-- ==== Sys2Proof/Machine/Step.lean ====
section
/-! DEFINITION. One step of the unit (spec/00_scope.md R5; 70_reset_and_hazards.md R109, R110, R121): a command is one
step, `REG_RMW` two; a reset takes the place of a step or falls inside one. -/

namespace Sys2Proof.Machine

/-- One step: the reset line's coming entry is used, and with no reset the unit takes its own step. -/
def step (s : State) : Host.Outcome State Fault Refusal :=
  match s.resetNow with
  | .quiet => s.passReset.unitStep
  | .before => .next s.passReset.applyReset
  | .during => .next s.passReset.cutStep

/-- The state in which the next step takes and runs the command of a table word: the unit fetches no instruction, so
the command is the one the host offers (log entry 15). -/
def State.withFetchWord (s : State) (nbits w : Nat) : State := s.offer (tableCommand nbits w)

end Sys2Proof.Machine
end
======
__TO DO__.
The lines wanted are those from the one holding "the command is" through the final line of the listing; print them exactly.

__RESULT OF THE TASK__.
the command is the one the host offers (log entry 15). -/
def State.withFetchWord (s : State) (nbits w : Nat) : State := s.offer (tableCommand nbits w)

end Sys2Proof.Machine
end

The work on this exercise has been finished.